--- START ---
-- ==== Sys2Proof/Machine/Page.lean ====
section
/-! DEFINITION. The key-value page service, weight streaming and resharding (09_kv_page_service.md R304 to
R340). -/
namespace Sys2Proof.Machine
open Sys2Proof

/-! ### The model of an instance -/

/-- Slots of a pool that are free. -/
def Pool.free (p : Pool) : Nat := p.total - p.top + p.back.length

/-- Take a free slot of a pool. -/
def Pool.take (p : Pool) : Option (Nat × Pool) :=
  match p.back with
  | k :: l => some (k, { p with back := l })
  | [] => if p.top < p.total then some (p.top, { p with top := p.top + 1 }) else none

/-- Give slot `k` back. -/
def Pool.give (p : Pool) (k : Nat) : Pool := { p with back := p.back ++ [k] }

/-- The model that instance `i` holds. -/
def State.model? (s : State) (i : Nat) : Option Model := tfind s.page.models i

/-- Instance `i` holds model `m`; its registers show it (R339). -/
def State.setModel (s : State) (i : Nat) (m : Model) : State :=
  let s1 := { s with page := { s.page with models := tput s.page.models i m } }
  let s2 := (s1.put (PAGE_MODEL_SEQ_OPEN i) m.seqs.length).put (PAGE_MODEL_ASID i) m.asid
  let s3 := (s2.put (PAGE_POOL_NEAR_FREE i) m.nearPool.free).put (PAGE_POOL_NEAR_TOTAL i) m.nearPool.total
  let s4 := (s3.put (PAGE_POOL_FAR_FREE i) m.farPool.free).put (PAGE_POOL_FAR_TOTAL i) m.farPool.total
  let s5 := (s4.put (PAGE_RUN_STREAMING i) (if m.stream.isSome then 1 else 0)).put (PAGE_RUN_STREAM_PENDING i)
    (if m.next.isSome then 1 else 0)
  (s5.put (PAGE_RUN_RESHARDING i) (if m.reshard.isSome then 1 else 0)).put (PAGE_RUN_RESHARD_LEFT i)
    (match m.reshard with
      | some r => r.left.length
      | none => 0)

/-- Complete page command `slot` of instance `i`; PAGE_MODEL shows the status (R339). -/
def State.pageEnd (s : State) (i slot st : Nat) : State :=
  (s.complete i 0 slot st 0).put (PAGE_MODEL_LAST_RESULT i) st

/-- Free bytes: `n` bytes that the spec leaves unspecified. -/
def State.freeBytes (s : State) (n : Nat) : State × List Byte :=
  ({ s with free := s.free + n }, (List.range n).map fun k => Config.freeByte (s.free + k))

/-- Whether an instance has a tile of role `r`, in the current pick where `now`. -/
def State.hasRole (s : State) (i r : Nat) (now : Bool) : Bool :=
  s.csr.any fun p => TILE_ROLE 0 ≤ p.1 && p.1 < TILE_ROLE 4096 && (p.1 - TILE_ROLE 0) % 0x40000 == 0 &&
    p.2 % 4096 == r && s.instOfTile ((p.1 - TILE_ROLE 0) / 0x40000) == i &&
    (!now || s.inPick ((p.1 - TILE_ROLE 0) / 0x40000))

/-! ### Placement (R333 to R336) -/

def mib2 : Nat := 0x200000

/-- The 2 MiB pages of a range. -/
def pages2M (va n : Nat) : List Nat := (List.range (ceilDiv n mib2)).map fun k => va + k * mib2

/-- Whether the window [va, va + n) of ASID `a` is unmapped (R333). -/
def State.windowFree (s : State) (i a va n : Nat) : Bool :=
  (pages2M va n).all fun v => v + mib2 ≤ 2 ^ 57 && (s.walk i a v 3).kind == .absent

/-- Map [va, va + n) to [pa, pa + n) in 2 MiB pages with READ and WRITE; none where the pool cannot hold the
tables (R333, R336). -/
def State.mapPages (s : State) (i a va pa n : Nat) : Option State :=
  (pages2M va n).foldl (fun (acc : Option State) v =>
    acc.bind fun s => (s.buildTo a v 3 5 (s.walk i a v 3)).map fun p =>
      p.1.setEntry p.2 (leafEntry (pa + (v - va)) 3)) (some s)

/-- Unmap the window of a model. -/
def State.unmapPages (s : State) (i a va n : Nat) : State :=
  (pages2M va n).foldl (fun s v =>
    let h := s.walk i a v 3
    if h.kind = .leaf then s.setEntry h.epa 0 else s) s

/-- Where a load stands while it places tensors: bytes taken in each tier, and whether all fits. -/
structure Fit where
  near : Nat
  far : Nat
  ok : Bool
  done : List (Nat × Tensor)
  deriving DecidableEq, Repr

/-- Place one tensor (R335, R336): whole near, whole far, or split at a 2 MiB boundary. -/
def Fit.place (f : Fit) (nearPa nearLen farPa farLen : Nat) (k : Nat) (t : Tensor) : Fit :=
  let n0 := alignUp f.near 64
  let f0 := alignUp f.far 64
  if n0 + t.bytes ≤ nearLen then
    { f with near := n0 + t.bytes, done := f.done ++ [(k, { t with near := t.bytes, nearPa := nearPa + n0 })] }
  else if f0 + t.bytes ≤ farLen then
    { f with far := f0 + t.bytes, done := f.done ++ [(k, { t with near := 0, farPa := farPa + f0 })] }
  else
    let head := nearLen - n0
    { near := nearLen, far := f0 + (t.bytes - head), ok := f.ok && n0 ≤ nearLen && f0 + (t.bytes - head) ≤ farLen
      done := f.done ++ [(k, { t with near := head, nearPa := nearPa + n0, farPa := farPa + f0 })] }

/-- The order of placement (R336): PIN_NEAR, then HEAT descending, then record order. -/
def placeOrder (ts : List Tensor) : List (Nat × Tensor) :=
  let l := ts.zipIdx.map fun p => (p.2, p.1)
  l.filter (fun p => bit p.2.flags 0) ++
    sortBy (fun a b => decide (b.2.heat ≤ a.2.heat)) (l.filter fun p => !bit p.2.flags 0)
--- END ---
### WHAT YOU SHOULD DO:
Beginning with the first line of the listing above, please write out every line exactly until you reach the line that contains "are free. -/", and include that one too.

### TASK ANSWER:
-- ==== Sys2Proof/Machine/Page.lean ====
section
/-! DEFINITION. The key-value page service, weight streaming and resharding (09_kv_page_service.md R304 to
R340). -/
namespace Sys2Proof.Machine
open Sys2Proof

/-! ### The model of an instance -/

/-- Slots of a pool that are free. -/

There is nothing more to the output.